Plaintiff's Second Amended Complaint suffers from similar deficiencies and repeats similar allegations to those contained in her original and Amended Complaints, which the Court determined to be insufficient to state a claim for relief. For example, the Second Amended Complaint alleges that she applied "several times to work as a server" but then alleges that Plaintiff never actually completed and submitted an employment application. (Id.) Furthermore, similar to Plaintiff's other deficient complaints, the Second Amended Complaint does not allege that Defendant had an open employment position at the time that Plaintiff alleges she inquired about working at the establishment. Thus, the Court cannot discern a valid or cognizable claim against Defendant. Even with the additional factual allegations included in the Second Amended Complaint, Plaintiff fails to show "more than a sheer possibility that a defendant . . . acted unlawfully." Ashcroft v. Iqbal, 556 U.S. 662, 678 (2009).

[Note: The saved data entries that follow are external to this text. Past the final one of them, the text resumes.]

-- ==== Sys2Proof/Laws/Detect.lean ====
section
/-!
SUPPORT. The laws of the rate detector: what CLASSIFY can answer, what a legal configuration bounds, and everything
DETECT can do to a channel.
-/

namespace Sys2Proof.Machine

/-! ## CLASSIFY -/

theorem inBand_iff {cfg : Cfg} {c : Chan} {n hz : Nat} :
    inBand cfg c n hz = true ↔ bandLow cfg c hz ≤ (n : Int) ∧ (n : Int) ≤ bandHigh cfg c hz := by
  unfold inBand; rw [Bool.and_eq_true, decide_eq_true_iff, decide_eq_true_iff]

theorem firstMatch_some {cfg : Cfg} {c : Chan} {n : Nat} {rs : List (Rate × Nat)} {rho : Rate × Nat}
    (h : firstMatch cfg c n rs = some rho) : rho ∈ rs ∧ inBand cfg c n rho.2 = true := by
  induction rs with
  | nil => cases h
  | cons a rest ih =>
    rw [firstMatch] at h
    split at h
    · rename_i hb; cases h; exact ⟨List.mem_cons_self, hb⟩
    · obtain ⟨h1, h2⟩ := ih h; exact ⟨List.mem_cons_of_mem _ h1, h2⟩

theorem firstMatch_none {cfg : Cfg} {c : Chan} {n : Nat} {rs : List (Rate × Nat)} :
    firstMatch cfg c n rs = none ↔ ∀ rho ∈ rs, inBand cfg c n rho.2 = false := by
  induction rs with
  | nil => simp [firstMatch]
  | cons a rest ih =>
    rw [firstMatch]
    cases hb : inBand cfg c n a.2 <;> simp [hb, ih]

/-- In a list of pairwise disjoint bands, the first band that holds n is the only one. -/
theorem firstMatch_unique {cfg : Cfg} {c : Chan} {n : Nat} {rs : List (Rate × Nat)}
    (hd : allDisjoint cfg c rs = true) {rho : Rate × Nat} (hm : rho ∈ rs) (hb : inBand cfg c n rho.2 = true) :
    firstMatch cfg c n rs = some rho := by
  induction rs with
  | nil => cases hm
  | cons a rest ih =>
    rw [allDisjoint, Bool.and_eq_true, List.all_eq_true] at hd
    rw [firstMatch]
    rcases List.mem_cons.1 hm with rfl | hr
    · rw [if_pos hb]
    · have hdis := hd.1 rho hr
      have ha : inBand cfg c n a.2 = false := by
        rw [← Bool.not_eq_true, inBand_iff]
        rw [inBand_iff] at hb
        unfold bandsDisjoint at hdis
        rw [Bool.or_eq_true, decide_eq_true_iff, decide_eq_true_iff] at hdis
        omega
      rw [if_neg (by rw [ha]; exact Bool.false_ne_true)]
      exact ih hd.2 hr

/-- The list's rates are those of `rateHz`, each with its own frequency. -/
theorem mem_ratesList {cfg : Cfg} {r : Rate} {hz : Nat} : (r, hz) ∈ ratesList cfg ↔ rateHz cfg r = some hz := by
  unfold ratesList rateHz
  cases r <;> cases hm : cfg.midRate <;> simp [eq_comm]

theorem rate_ne_nosync {cfg : Cfg} {r : Rate} {hz : Nat} (h : rateHz cfg r = some hz) : r ≠ .nosync := by
  rintro rfl; cases h

theorem classify_some {cfg : Cfg} {c : Chan} {n : Nat} {rho : Rate × Nat} (h : classify cfg c n = some rho) :
    rateHz cfg rho.1 = some rho.2 ∧ inBand cfg c n rho.2 = true := by
  obtain ⟨h1, h2⟩ := firstMatch_some h
  exact ⟨mem_ratesList.1 h1, h2⟩

/-! ## What legality gives -/

theorem legalConfig_iff {cfg : Cfg} : legalConfig cfg = true ↔
    legalSizes cfg = true ∧ legalFilter cfg = true ∧ legalMidRate cfg = true ∧ ∀ c, legalChannel cfg c = true := by
  unfold legalConfig
  simp only [Bool.and_eq_true]
  constructor
  · rintro ⟨h1, h2, h3, h4, h5, h6⟩
    exact ⟨h1, h2, h3, fun c => by cases c <;> assumption⟩
  · rintro ⟨h1, h2, h3, h4⟩
    exact ⟨h1, h2, h3, h4 _, h4 _, h4 _⟩

theorem legal_sizes {cfg : Cfg} (h : legalConfig cfg = true) :
    2 ≤ cfg.n ∧ 1 ≤ cfg.bOut ∧ 1 ≤ cfg.w ∧ 1 ≤ cfg.persist := by
  have := (legalConfig_iff.1 h).1
  unfold legalSizes at this
  exact of_decide_eq_true this

theorem legal_burst {cfg : Cfg} (h : legalConfig cfg = true) (c : Chan) :
    1 ≤ cfg.bIn.get c ∧ 2 * cfg.bIn.get c < cfg.n := by
  have := (legalConfig_iff.1 h).2.2.2 c
  unfold legalChannel legalBurst at this
  simp only [Bool.and_eq_true, decide_eq_true_iff] at this
  exact this.1

theorem legal_bands {cfg : Cfg} (h : legalConfig cfg = true) (c : Chan) :
    allDisjoint cfg c (ratesList cfg) = true ∧
      ∀ r hz, rateHz cfg r = some hz → 1 ≤ bandLow cfg c hz ∧ bandHigh cfg c hz < 2 ^ 32 - 1 := by
  have := (legalConfig_iff.1 h).2.2.2 c
  unfold legalChannel legalBands at this
  rw [Bool.and_eq_true, Bool.and_eq_true, List.all_eq_true] at this
  obtain ⟨-, h1, h2⟩ := this
  exact ⟨h1, fun r hz hr => of_decide_eq_true (h2 (r, hz) (mem_ratesList.2 hr))⟩

theorem legal_filter {cfg : Cfg} (h : legalConfig cfg = true) :
    cfg.kp.isFinite = true ∧ F64.zero.lt cfg.kp = true ∧ F64.zero.lt cfg.alpha = true ∧ cfg.alpha.lt F64.one = true := by
  have := (legalConfig_iff.1 h).2.1
  unfold legalFilter at this
  simpa only [Bool.and_eq_true] using this

/-- The coefficient of the moving average is a finite value between 0 and 1. -/
theorem legal_alpha {cfg : Cfg} (h : legalConfig cfg = true) :
    cfg.alpha.isFinite = true ∧ 0 < cfg.alpha.toRat ∧ cfg.alpha.toRat < 1 := by
  obtain ⟨-, -, h1, h2⟩ := legal_filter h
  have hf : cfg.alpha.isFinite = true := by
    cases ha : cfg.alpha with
    | nan => rw [ha] at h1; simp [F64.lt, F64.zero] at h1
    | inf s => rw [ha] at h1 h2; cases s <;> simp [F64.lt, F64.zero, F64.one] at h1 h2
    | fin s e f => rfl
  rw [F64.lt_iff F64.zero_isFinite hf, F64.toRat_zero] at h1
  rw [F64.lt_iff hf F64.one_isFinite, F64.toRat_one] at h2
  exact ⟨hf, h1, h2⟩

/-- A rate of a legal configuration lies between 1 Hz and 2^48 Hz. -/
theorem legal_hz {cfg : Cfg} (h : legalConfig cfg = true) {r : Rate} {hz : Nat} (hr : rateHz cfg r = some hz) :
    1 ≤ hz ∧ hz < 2 ^ 48 := by
  obtain ⟨h1, h2⟩ := (legal_bands h .c1).2 r hz hr
  have hw := (legal_sizes h).2.2.1
  unfold bandLow at h1
  unfold bandHigh at h2
  unfold expectCount at h1 h2
  constructor
  · by_contra hlt
    obtain rfl : hz = 0 := by omega
    norm_num at h1
    omega
  · have hle : hz ≤ cfg.w * hz := Nat.le_mul_of_pos_left _ hw
    omega

/-- A channel that counted nothing matches nothing (R153 (b)). -/
theorem classify_zero {cfg : Cfg} (h : legalConfig cfg = true) (c : Chan) : classify cfg c 0 = none := by
  unfold classify
  rw [firstMatch_none]
  rintro ⟨r, hz⟩ hm
  have h1 := ((legal_bands h c).2 r hz (mem_ratesList.1 hm)).1
  rw [← Bool.not_eq_true, inBand_iff]
  intro hb
  have := hb.1
  simp only [Nat.cast_zero] at this
  omega

/-! ## The nominal factor -/

/-- A power of two as a FLOAT. -/
theorem toRat_powTwo {e : Fin 2047} (he : 1 ≤ e.val) (h : e.val ≤ 1075) :
    (F64.fin false e 0).toRat = 2 ^ 52 / 2 ^ (1075 - e.val) := by
  have hm : F64.magnitude e 0 = 2 ^ 52 * 2 ^ (e.val - 1) := by
    unfold F64.magnitude F64.significand
    rw [if_neg (by omega)]; simp
  rw [F64.toRat_of_magnitude hm (by omega)]
  rw [show 1074 - (e.val - 1) = 1075 - e.val by omega]
  norm_num

/-- The nominal factor of a legal rate is finite and lies between 2^-16 and 2^33. -/
theorem nominalFactor_bounds {hz : Nat} (h1 : 1 ≤ hz) (h2 : hz < 2 ^ 48) :
    (nominalFactor hz).isFinite = true ∧ 1 / 2 ^ 16 ≤ (nominalFactor hz).toRat ∧
      (nominalFactor hz).toRat ≤ 2 ^ 33 := by
  obtain ⟨a, b⟩ := F64.ofInt_exact (i := hz) (by omega)
  obtain ⟨c, d⟩ := F64.ofInt_exact (i := 48000) (by norm_num)
  obtain ⟨e, f⟩ := F64.ofInt_exact (i := 2 ^ 33) (by norm_num)
  have hlo : (F64.fin false 1007 0).toRat = 1 / 2 ^ 16 := by
    rw [toRat_powTwo (e := 1007) (by decide) (by decide)]
    rw [show (1007 : Fin 2047).val = 1007 from rfl]; norm_num
  have hq1 : (1 : ℚ) ≤ hz := by exact_mod_cast h1
  have hq2 : (hz : ℚ) < 2 ^ 48 := by exact_mod_cast h2
  have hd : F64.fout.toRat = 48000 := by unfold F64.fout; rw [d]; norm_num
  obtain ⟨x, y, z⟩ := F64.div_between (x := F64.ofInt hz) (y := F64.fout) (lo := F64.fin false 1007 0)
    (hi := F64.ofInt (2 ^ 33)) a c (by rw [hd]; norm_num) rfl e
    (by rw [hlo, hd, b, le_div_iff₀ (by norm_num)]; push_cast; linarith)
    (by rw [f, hd, b, div_le_iff₀ (by norm_num)]; push_cast; linarith)
  refine ⟨x, by rw [← hlo]; exact y, ?_⟩
  rw [f] at z
  exact_mod_cast z

theorem nominalFactor_spec {cfg : Cfg} (h : legalConfig cfg = true) {r : Rate} {hz : Nat}
    (hr : rateHz cfg r = some hz) :
    (nominalFactor hz).isFinite = true ∧ 1 / 2 ^ 16 ≤ (nominalFactor hz).toRat ∧
      (nominalFactor hz).toRat ≤ 2 ^ 33 := by
  obtain ⟨h1, h2⟩ := legal_hz h hr
  exact nominalFactor_bounds h1 h2

theorem driftCeiling_value : driftCeiling.toRat = 2 ^ 64 := by
  have hm : F64.magnitude 1087 0 = 2 ^ 64 * 2 ^ 1074 := by
    unfold F64.magnitude F64.significand
    rw [show (1087 : Fin 2047).val = 1087 from rfl, if_neg (by norm_num), show (0 : BitVec 52).toNat = 0 from rfl,
      Nat.add_zero, ← pow_add, ← pow_add]
  unfold driftCeiling
  rw [F64.toRat_of_magnitude hm (by norm_num)]
  norm_num

/-- A channel that has just locked meets the invariant of a synchronised channel. -/
theorem SyncedInv.fresh {cfg : Cfg} (h : legalConfig cfg = true) {ch : Channel} {hz : Nat}
    (hr : rateHz cfg ch.rate = some hz) (hn : ch.nominal = nominalFactor hz) (hd : ch.drift = nominalFactor hz) :
    SyncedInv cfg ch := by
  obtain ⟨a, b, c⟩ := nominalFactor_spec h hr
  refine ⟨⟨hz, hr, hn⟩, by rw [hd]; exact a, ?_, ?_⟩
  · rw [hd, F64.lt_iff F64.zero_isFinite a, F64.toRat_zero]
    exact lt_of_lt_of_le (by positivity) b
  · rw [hd, F64.le_iff a rfl, driftCeiling_value]
    exact le_trans c (by norm_num)

/-! ## DETECT -/

/-- Everything DETECT can do to a channel. -/
theorem detect_cases (cfg : Cfg) (c : Chan) (ch : Channel) :
    (classify cfg c ch.incount.toNat = none ∧ detect cfg c ch = { enterNoSync ch with incount := 0 }) ∨
    (∃ hz, classify cfg c ch.incount.toNat = some (ch.rate, hz) ∧
      detect cfg c ch = { ch with cand := .nosync, candcnt := 0, incount := 0 }) ∨
    (∃ m hz k, classify cfg c ch.incount.toNat = some (m, hz) ∧ m ≠ ch.rate ∧
      k = (if m = ch.cand then ch.candcnt + 1 else 1) ∧
      ((k < cfg.persist ∧ detect cfg c ch = { ch with cand := m, candcnt := k, incount := 0 }) ∨
       (cfg.persist ≤ k ∧ detect cfg c ch = { freshLock m (nominalFactor hz) ch with incount := 0 }))) := by
  unfold detect detectDecision
  cases hcl : classify cfg c ch.incount.toNat with
  | none => exact .inl ⟨rfl, rfl⟩
  | some rho =>
    obtain ⟨m, hz⟩ := rho
    right
    by_cases hm : m = ch.rate
    · subst hm
      refine .inl ⟨hz, rfl, ?_⟩
      simp only [if_true]
      rfl
    · refine .inr ⟨m, hz, _, rfl, hm, rfl, ?_⟩
      have hcc : countCandidate m ch = { ch with cand := m, candcnt := if m = ch.cand then ch.candcnt + 1 else 1 } := by
        unfold countCandidate
        by_cases hc : m = ch.cand
        · rw [if_pos hc, if_pos hc, hc]
        · rw [if_neg hc, if_neg hc]
      simp only [hm, if_false]
      unfold detectNewRate
      rw [hcc]
      by_cases hp : (if m = ch.cand then ch.candcnt + 1 else 1) ≥ cfg.persist
      · refine .inr ⟨hp, ?_⟩
        rw [if_pos hp]
        rfl
      · refine .inl ⟨by omega, ?_⟩
        rw [if_neg hp]

/-- DETECT keeps the invariant of a channel. -/
theorem ChannelInv.detect {cfg : Cfg} (hl : legalConfig cfg = true) {ch : Channel} (h : ChannelInv cfg ch) (c : Chan) :
    ChannelInv cfg (Machine.detect cfg c ch) := by
  have hp := (legal_sizes hl).2.2.2
  rcases detect_cases cfg c ch with ⟨-, he⟩ | ⟨hz, -, he⟩ | ⟨m, hz, k, hcl, hm, hk, hc⟩
  · rw [he]
    exact ⟨h.ring.clear, IsDate.zero, fun _ => rfl, fun hn => absurd rfl hn, ⟨fun _ => rfl, fun _ => rfl⟩,
      hp⟩
  · rw [he]
    exact ⟨h.ring, h.outdate, h.unsynced, fun hr => ⟨(h.synced hr).nominal, (h.synced hr).finite,
      (h.synced hr).positive, (h.synced hr).bounded⟩, ⟨fun _ => rfl, fun _ => rfl⟩, hp⟩
  · obtain ⟨hr, -⟩ := classify_some hcl
    have hmn := rate_ne_nosync hr
    have hk0 : k ≠ 0 := by rw [hk]; split <;> omega
    rcases hc with ⟨hlt, he⟩ | ⟨-, he⟩
    · rw [he]
      exact ⟨h.ring, h.outdate, h.unsynced, fun hr => ⟨(h.synced hr).nominal, (h.synced hr).finite,
        (h.synced hr).positive, (h.synced hr).bounded⟩, ⟨fun hc => absurd hc hmn, fun hc => absurd hc hk0⟩, hlt⟩
    · rw [he]
      exact ⟨h.ring.clear, IsDate.zero, fun hn => absurd hn hmn, fun _ => SyncedInv.fresh hl hr rfl rfl,
        ⟨fun _ => rfl, fun _ => rfl⟩, hp⟩

/-- What DETECT never touches (R162). -/
theorem detect_frame (cfg : Cfg) (c : Chan) (ch : Channel) :
    (detect cfg c ch).gain = ch.gain ∧ (detect cfg c ch).ring.mem = ch.ring.mem ∧ (detect cfg c ch).incount = 0 := by
  rcases detect_cases cfg c ch with ⟨-, he⟩ | ⟨hz, -, he⟩ | ⟨m, hz, k, hcl, hm, hk, ⟨-, he⟩ | ⟨-, he⟩⟩ <;>
    rw [he] <;> exact ⟨rfl, rfl, rfl⟩

end Sys2Proof.Machine
end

A district court may deny a plaintiff an opportunity to amend her pleading "based on bad faith or dilatory motives, . . . repeated failures to cure the deficiency by amendments previously allowed, or futility of amendment." Lorenz v. CSX Corp., 1 F.3d 1406, 1414 (3d Cir. 1993). Leave to amend a pleading may otherwise be denied if the Court finds undue delay, bad faith on the part of the movant, undue prejudice to the non-moving party, or futility. Alvin v. Suzuki, 227 F.3d 107, 121 (3d Cir. 2000). The Court has afforded Plaintiff several opportunities to plead a cognizable claim against Defendant, and finds that there is no basis for the Court to believe that Plaintiff is able to assert plausible factual allegations that state a claim for which relief may be granted. To that end, the Court finds that further amendment would be futile and declines to grant Plaintiff leave to amend her Second Amended Complaint. See Grayson v. Mayview State Hosp., 293 F.3d 103, 110-11 (3d Cir. 2002) (noting that a plaintiff whose complaint fails to state a cause of action is entitled to amend her complaint unless doing so would be inequitable or futile).

III. Conclusion

For the reasons set forth above, all claims in the Second Amended Complaint are dismissed with prejudice. An order consistent with this Memorandum Opinion will be entered.

FootNotes


1. Defendant moved to dismiss in lieu of an answer for failure to state a claim upon which relief may be granted. (ECF No. 21-2.) The Court notes that the outcome here, for the stated reasons in the Memorandum Opinion, would be the same under Rule 12(b)(6) of the Federal Rules of Civil Procedure.
2. The Court's December 1, 2015 Memorandum Order identified the deficiencies in Plaintiff's Amended Complaint. The Court stated, "[f]or example, the Amended Complaint does not allege that Defendant had an open employment position at the time that Plaintiff allegedly applied for employment nor does it describe the type of employment Plaintiff allegedly sought or Plaintiff's qualifications for such employment." (Dec. 1, 2015 Mem. Order, ECF No. 10.)